Projekt: HyruleZ






Südliches Gebirge Grenze Hylias

Nebelverhangen zeigt sich das vom Hyliasee beherrschte Land. Hier liegt die Wiege der Menschheit, und hier zeigen sich deren Abgründe auf! Erkunde Land und Wasser und erlebe Stadt Hylia.
Wichtiges
  • Die Provinz Hylia ist momentan nur in aller Munde, weil die Bevölkerung übermäßig wächst und das Elend steigt.

Grenze Hylias

Beitragvon Mythenstein » Samstag 9. November 2013, 01:00

Südliches Gebirge (Hylia)




Lage:
Das Gebirge zieht beginnt schon in den Provinzen von Phirone, zieht sich dann weiter westlich an den Hyliasee vorbei, rahmt diesen noch zu einen gewissen Teil ein und zieht sich dann in einem weiten Bogen südwestlich bis zur Küste von Labrynner und bildet so das Ende von Labrynna.

Vegetation:
Am Fuße der Berge wachsen auf der Seite Hylias üppige Laubwälder.
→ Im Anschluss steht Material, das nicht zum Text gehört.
/-- SAF_POWER_ON, VDD_SAF_LOSS, INTERLOCK_OK, a clock back in range, a plug that appears, a temperature below the hard limit,
an IDLE frame, SAF_LOCKOUT_END, and a transaction that is not one of 52 bytes: what each leaves of the safety partition. -/
def Obligations.SafetyInputsComplete : Prop :=
  (∀ (s : State) (dt : Nat), s.dev.saf.on = false → Completes (.safPowerOn dt) s fun t =>
    t.dev.saf.on = true ∧ t.dev.saf.safe = true ∧ t.dev.saf.cause = 1 ∧ t.dev.saf.key = s.dev.saf.key ∧
    t.dev.saf.slots = s.dev.saf.slots ∧ t.dev.saf.lastCnt = 0 ∧
    (∀ a, 0xF00000 ≤ a → a < 0x1000000 → t.dev.rd a = resetOf a)) ∧
  (∀ (s : State) (dt : Nat), Completes (.vddSafLoss dt) s fun t =>
    t.dev.saf.on = false ∧ t.dev.saf.safe = true ∧ ∀ k, t.dev.ben k = false) ∧
  (∀ (s : State) (i dt : Nat), s.dev.saf.on = true → i < 5 → Completes (.interlockOk i dt) s fun t =>
    bit t.dev.saf.inputs i = true ∧ t.dev.saf.safe = s.dev.saf.safe ∧ t.dev.saf.cause = s.dev.saf.cause) ∧
  (∀ (s : State) (dt : Nat), s.dev.saf.on = true → Completes (.safClockFault false dt) s fun t =>
    t.dev.saf.clkBad = false ∧ t.dev.saf.safe = s.dev.saf.safe) ∧
  (∀ (s : State) (u : Option (Nat × Nat)) (dt : Nat), s.dev.saf.on = true →
    imageCrc (s.dev.upset u).rd = s.dev.saf.cfgCrc → Completes (.safCrcCheck u dt) s fun t =>
      t.dev.saf.safe = s.dev.saf.safe ∧ t.dev.saf.cause = s.dev.saf.cause ∧ t.dev.saf.cfgCrc = s.dev.saf.cfgCrc) ∧
  (∀ (s : State) (k dt : Nat), s.dev.saf.on = true → k < 16 → Completes (.safPlugChange k true dt) s fun t =>
    bit t.dev.saf.plug k = true ∧ t.dev.saf.safe = s.dev.saf.safe) ∧
  (∀ (s : State) (k dt : Nat) (temps : List Int), s.dev.saf.on = true → k < 16 →
    temps.foldl max (nth temps 0 0) < toS 16 (s.dev.get Reg.SAF_TEMP Fd.SAF_TEMP_HARD) →
    Completes (.safTempRecord k temps dt) s fun t =>
      nth t.dev.saf.tmax k 0 = temps.foldl max (nth temps 0 0) ∧ t.dev.saf.safe = s.dev.saf.safe) ∧
  (∀ (s : State) (k x dt : Nat) (test : Bool) (codes : List (Nat × Nat × Nat)), Completes (.safFrameCheck k true test x codes dt) s fun t =>
    t.dev.saf = s.dev.saf) ∧
  (∀ (s : State) (a : Nat), s.dev.saf.lockAt = some a → Completes .safLockoutEnd s fun t =>
    t.dev.saf.lockAt = none ∧ max s.dev.clk.up (a + 75000000000) = t.dev.clk.up) ∧
  (∀ (s : State) (req : List Byte) (dt : Nat), s.dev.saf.on = true → req.length ≠ 52 → Completes (.safSpiBadTransaction req dt) s fun t =>
    t.dev.saf = { s.dev.saf with crcErr := s.dev.saf.crcErr + 1 })

/-! ### Ticks and the strike handshake -/

/-- TICK_EDGE, COMMIT_POINT, STALL_TIMEOUT, SEAL_WINDOW_OPEN, ARM, STRIKE_OK_RISE. -/
def Obligations.TickCommandsComplete : Prop :=
  (∀ (s : State) (ups : List Upset), s.dev.top.phase = .starting → Completes (.tickEdge ups) s fun t =>
    t.dev.top.phase = .running ∧ t.dev.top.mode = .dormant ∧ t.dev.top.tick = 0 ∧ t.dev.top.edgeAt = 0 ∧
    t.dev.rd Reg.TOP_STROKE_TICK = 0xFFFFFFFF) ∧
  (∀ (s : State) (e : Nat) (ups : List Upset), s.dev.top.phase = .running → s.dev.nextEdge = some e → s.dev.tim.stepArm = none →
    Completes (.tickEdge ups) s fun t =>
      t.dev.top.tick = (s.dev.top.tick + 1) % 2 ^ 64 ∧ t.dev.top.edgeAt = e ∧ t.dev.top.phase = .running) ∧
  (∀ (s : State) (dt n : Nat) (e : Int), s.dev.up = true → s.dev.top.desig = .strike n → s.dev.top.committed = none →
    ((s.dev.after dt).approach n s.dev.commitLimit 200).commitNow n = some e →
    (((s.dev.after dt).approach n s.dev.commitLimit 200).clk.now + nsT 1024 : Nat) ≤ e * 2 ^ 32 →
    Completes (.commitPoint dt) s fun t => t.dev.top.committed = some (max (nsT e.toNat) (s.dev.top.edgeAt + nsT 5000))) ∧
  (∀ (s : State) (n : Nat), s.dev.up = true → s.dev.top.desig = .strike n → s.dev.top.committed = none →
    (s.dev.approach n s.dev.commitLimit 200).commitNow n = none →
    Completes .stallTimeout s fun t =>
      t.dev.top.committed = some (s.dev.top.tPrev + nsT 1000000) ∧ ⟨.hold 0x04, false⟩ ∈ t.dev.top.trigs ∧ t.dev.stg.stall = true) ∧
  (∀ (s : State) (e : Nat), s.dev.up = true → s.dev.nextEdge = some e → s.dev.top.sealOpen = false →
    Completes .sealWindowOpen s fun t =>
      t.dev.top.sealOpen = true ∧ t.dev.clk.now = max s.dev.clk.now (e - nsT 256) ∧
      ∀ k, k < 16 → (s.dev.tile k).st = .up → .headDly k (dlyLanes (s.dev.top.tick + 1)
        ((List.range 8).map fun i => (s.dev.col (8 * k + i)).shDelay.getD (s.dev.col (8 * k + i)).delay)) ∈ t.dev.outs) ∧
  (∀ (s : State) (x : Stroke) (n dt : Nat), s.dev.up = true → s.dev.due = some (x, n) → (s.dev.after dt).inApproach n = true →
    s.dev.top.mode = .hold → s.dev.ra.armed = false → s.dev.ra.resume.isSome = true → s.dev.stg.strikeOk = true →
    s.dev.stg.retreat = false → Completes (.arm dt) s fun t =>
      t.dev.ra.armed = true ∧ ∀ c e, e ∈ (t.dev.col c).queue → e.stale = true) ∧
  (∀ (s : State) (x : Stroke) (n dt : Nat), s.dev.up = true → s.dev.due = some (x, n) → (s.dev.after dt).inApproach n = true →
    s.dev.top.mode = .expose → s.dev.ra.cur = none → s.dev.ra.prep ≠ some x.sseq → Completes (.arm dt) s fun t =>
      t.dev.ra.prep = some x.sseq ∧ t.dev.ra.armed = true ∧ ∀ c e, e ∈ (t.dev.col c).queue → e.stale = true) ∧
  (∀ (s : State) (dt : Nat), s.dev.up = true → (s.dev.after dt).onEdge = true → s.dev.stg.strikeOk = false →
    (s.dev.after dt).okCond = true →
    Completes (.strikeOkRise dt) s fun t => t.dev.stg.strikeOk = true)

/-! ### The host interface -/

/-- SESSION_OPEN, SESSION_AUTH, SESSION_CLOSE, SESSION_KEEPALIVE, NOP, MODE_SET, RESUME, LIB_VALIDATE: the effect of the
command that may begin next, and its completion. -/
def Obligations.RingZeroCommandsComplete : Prop :=
  (∀ (s : State) (x : Desc) (dt : Nat), s.dev.up = true → s.dev.front0 = some x → x.op = 0x0001 → s.dev.host.session = none →
    s.dev.flag Reg.TOP_BIST Fd.TOP_BIST_PASS = true → s.dev.host.lockAt = none →
    Completes (.sessionOpen dt) s fun t =>
      t.dev.host.chal = some (s.dev.top.draws, s.dev.clk.up + dt) ∧ t.dev.host.q0 = s.dev.host.q0.erase x ∧
      Answers s.dev t.dev (s.dev.edgeStamp 1) x stCHALLENGE (toLE 32 (Config.challenge s.dev.top.draws).toNat)) ∧
  (∀ (s : State) (x : Desc) (k u dt : Nat), s.dev.up = true → s.dev.front0 = some x → x.op = 0x0002 →
    s.dev.host.chal = some (k, u) → s.dev.host.chalOrigin = x.origin.map Prod.fst → s.dev.host.session = none →
    sessionMac s.dev.top.otpKey k ((x.body.drop 16).take 16) (x.arg 13 12) = (x.body.drop 32).take 32 →
    Completes (.sessionAuth dt) s fun t =>
      t.dev.host.session = some { rings := x.arg 13 12, origin := x.origin.map Prod.fst, keepAt := s.dev.clk.up + dt } ∧
      t.dev.host.chal = none ∧ t.dev.host.fails = 0 ∧
      (s.dev.top.mode = .dormant → t.dev.host.begun = some x ∧ Wants t.dev .sessionOpened) ∧
      (s.dev.top.mode ≠ .dormant → t.dev.host.begun = none ∧
        Answers s.dev t.dev (s.dev.edgeStamp 1) x stOK (toLE 2 (x.arg 13 12)))) ∧
  (∀ (s : State) (x : Desc) (k u dt : Nat), s.dev.up = true → s.dev.front0 = some x → x.op = 0x0002 →
    s.dev.host.chal = some (k, u) → s.dev.host.chalOrigin = x.origin.map Prod.fst → s.dev.host.session = none →
    sessionMac s.dev.top.otpKey k ((x.body.drop 16).take 16) (x.arg 13 12) ≠ (x.body.drop 32).take 32 →
    Completes (.sessionAuth dt) s fun t =>
      t.dev.host.session = none ∧ t.dev.host.chal = none ∧ t.dev.host.fails = min 5 (s.dev.host.fails + 1) ∧
      (4 ≤ s.dev.host.fails → t.dev.host.lockAt = some (s.dev.clk.up + dt)) ∧
      Answers s.dev t.dev (s.dev.edgeStamp 1) x stAUTH_FAILED (toLE 1 (min 5 (s.dev.host.fails + 1)))) ∧
  (∀ (s : State) (x : Desc) (dt : Nat), s.dev.up = true → s.dev.front0 = some x → x.op = 0x0003 → s.dev.cmdSession x = true →
    Completes (.sessionClose dt) s fun t =>
      t.dev.host.session = none ∧ Logged s.dev t.dev 0x1002 (toLE 1 0) ∧
      (s.dev.top.mode = .configure → Wants t.dev .sessionEnded) ∧ (s.dev.top.mode = .expose → Wants t.dev (.hold 0x0D))) ∧
  (∀ (s : State) (x : Desc) (c : Session) (dt : Nat), s.dev.up = true → s.dev.front0 = some x → x.op = 0x0004 →
    s.dev.cmdSession x = true → s.dev.host.session = some c →
    Completes (.sessionKeepalive dt) s fun t =>
      t.dev.host.session = some { c with keepAt := s.dev.clk.up + dt } ∧
      Answers s.dev t.dev (s.dev.edgeStamp 1) x stOK []) ∧
  (∀ (s : State) (x : Desc) (dt : Nat), s.dev.up = true → s.dev.front0 = some x → x.op = 0x0005 →
    Completes (.nop dt) s fun t => t.dev.host.q0 = s.dev.host.q0.erase x ∧
      Answers s.dev t.dev (s.dev.edgeStamp 1) x stOK []) ∧
  (∀ (s : State) (x : Desc) (m : Mode) (dt : Nat), s.dev.up = true → s.dev.front0 = some x → x.op = 0x0010 →
    s.dev.cmdSession x = true → Mode.ofCode (x.arg 12 12) = some m →
    Completes (.modeSet dt) s fun t => t.dev.host.begun = some x ∧ Wants t.dev (.modeSet m)) ∧
  (∀ (s : State) (x : Desc) (dt : Nat), s.dev.up = true → s.dev.front0 = some x → x.op = 0x0011 → s.dev.cmdSession x = true →
    Completes (.resume dt) s fun t => t.dev.host.begun = some x ∧ Wants t.dev .resume) ∧
  (∀ (s : State) (x : Desc) (dt : Nat), s.dev.up = true → s.dev.front0 = some x → x.op = 0x0020 → s.dev.cmdSession x = true →
    s.dev.spareEn = true →
    Completes (.libValidate dt) s fun t => t.dev.host.begun = some x ∧
      ∃ v, t.dev.sheaf.lib = some v ∧ v.desc = x ∧ v.lib = x.arg 12 12)

/-- A ring-0 command that needs a session and has none completes with NO_SESSION and has no other effect on the queues:
SESSION_CLOSE, SESSION_KEEPALIVE, MODE_SET, RESUME, LIB_VALIDATE, CAL_RUN, SELF_TEST, MET_BUILD_BEGIN, MET_BUILD_END,
MET_EXPORT. -/
def Obligations.CommandsWithoutSessionAnswerNoSession : Prop :=
  ∀ (s : State) (x : Desc) (dt : Nat), s.dev.up = true → s.dev.front0 = some x → s.dev.cmdSession x = false →
    ∀ p ∈ [(0x0003, Instr.sessionClose dt), (0x0004, .sessionKeepalive dt), (0x0010, .modeSet dt), (0x0011, .resume dt),
        (0x0020, .libValidate dt), (0x0030, .calRun dt), (0x0031, .selfTest dt), (0x0110, .metBuildBegin dt),
        (0x0111, .metBuildEnd dt), (0x0112, .metExport dt)],
      x.op = p.1 → Completes p.2 s fun t =>
        Answers s.dev t.dev (s.dev.edgeStamp 1) x stNO_SESSION (s.dev.plainDetail x) ∧ t.dev.host.session = s.dev.host.session ∧
        t.dev.host.begun = none ∧ t.dev.top.mode = s.dev.top.mode ∧ t.dev.cal = s.dev.cal ∧ t.dev.met = s.dev.met

/-- SESSION_TIMEOUT, CHALLENGE_EXPIRY, SESSION_LOCKOUT_END, RELAY_TIMEOUT, IRQ_DELAY_EXPIRY: each falls at its instant. -/
def Obligations.HostTimeoutsComplete : Prop :=
  (∀ (s : State) (c : Session), s.dev.up = true → s.dev.host.session = some c → Completes .sessionTimeout s fun t =>
    t.dev.host.session = none ∧ t.dev.clk.up = max s.dev.clk.up (c.keepAt + 12500000000) ∧ Logged s.dev t.dev 0x1002 (toLE 1 1)) ∧
  (∀ (s : State) (k u : Nat), s.dev.host.chal = some (k, u) → Completes .challengeExpiry s fun t =>
    t.dev.host.chal = none ∧ t.dev.clk.up = max s.dev.clk.up (u + 1250000000)) ∧
  (∀ (s : State) (u : Nat), s.dev.host.lockAt = some u → Completes .sessionLockoutEnd s fun t =>
    t.dev.host.lockAt = none ∧ t.dev.host.fails = 0 ∧ t.dev.clk.up = max s.dev.clk.up (u + 75000000000)) ∧
  (∀ (s : State) (r : Relay) (rest : List Relay), s.dev.up = true → s.dev.host.relays = r :: rest →
    Completes .relayTimeout s fun t => t.dev.host.relays = rest ∧ t.dev.clk.up = max s.dev.clk.up (r.sentAt + 125000000) ∧
      Answers s.dev t.dev (s.dev.edgeStamp 1) r.desc stRELAY_FAILED (s.dev.plainDetail r.desc)) ∧
  (∀ (s : State) (n : Nat), s.dev.up = true → n < 15 → s.dev.get (Reg.RING_n_CTL n) Fd.RING_n_CTL_IRQ_US ≠ 0 →
    (s.dev.ringSt n).unsig ≠ 0 → Completes (.irqDelayExpiry n) s fun t =>
      (t.dev.ringSt n).unsig = 0 ∧
      (s.dev.msixMasked n = true → bit t.dev.host.pba n = true) ∧
      (s.dev.msixMasked n = false → ∃ a w, .msix n a w ∈ t.dev.host.waitOut ++ t.dev.outs))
Je höher man aber kommt, desto mehr wechselt das Bild zu einem Nadelwald. Irgendwann verschwinden auch die letzten Bäume und Büsche und nur noch karges Gras und einzelne Moose zieren die Umgebung.

Tierreich:
Am Fuße der Berge tummelt sich diverses Rot und Schwarzwild. Auch diverse Wölfe, Bären und Großkatzen haben hier ihre Heimat.
Ansonsten kann man hier noch auf diverse Vögel treffen sowie Echsen, Insekten und Spinnen. Auch ein paar Schlangen fühlen sich hier heimisch.
Je weiter man in die höheren Regionen vordringt desto seltener werden die Schwarzwilde und die Wölfe. Viel mehr trifft man hier auf Siebenschläfer und Murmeltiere sowie Gämse und Steinböcke.

Wetter:
Frühling: Vom Süden her kommende milde Winde verwandeln die Berge im Frühling in ein Meer aus Blumen. Schnell schmilzt hier der Schnee und macht Platz für üppige Bergwiesen. Es regnet im Durchschnitt zwei mal die Woche und die Temperaturen liegen bei angenehmen 18C°.
Sommer: Die warmen Luftströme aus dem Süden sorgen dafür, dass es Sommer in den Bergen Temperaturen bis zu 40C° herrschen. Nur weit über 4000 Meter, auf den Gletschern, liegt noch Schnee und Eis. Regen fällt dieser Zeit immer sehr plötzlich zusammen mit schweren Sommergewittern, die binnen weniger Minuten plötzlich losbrechen können.
Herbst: Starke Stürme sorgen im Herbst dafür, dass das Wandern in den Bergen nahezu unmöglich ist. Man muss schon ein Gorone sein um hier vernünftig von der Stelle zu kommen. Doch es gibt natürlich auch Tage an denen es mal nicht stürmt. Regen gibt es dafür nahezu täglich. Zu dieser Jahreszeit herrschen Temperaturen um die 15C°.
Winter: Im Winter ist es weniger windig. Dafür fällt nahezu ununterbrochen Schnee in den Regionen über 3000 Meter. Die Temperaturen liegen im Durchschnitt bei -10C°.

Gegneraufkommen:
In den niedrigen Gebieten haben sich diverse Räuberbanden niedergelassen die sich auch mal gerne gegenseitig bekämpfen.
Auch gibt es hier viele Raubtiere die es auf unbesonnene Wanderer abgesehen haben.
Nebst diesen Tieren gibt es hier Dodongos und in den Schluchten noch den ein oder anderen Untoten.
Die Höhlensysteme sind oft Heimat von Riesenspinnen und blutsaugenden Fledermäusen.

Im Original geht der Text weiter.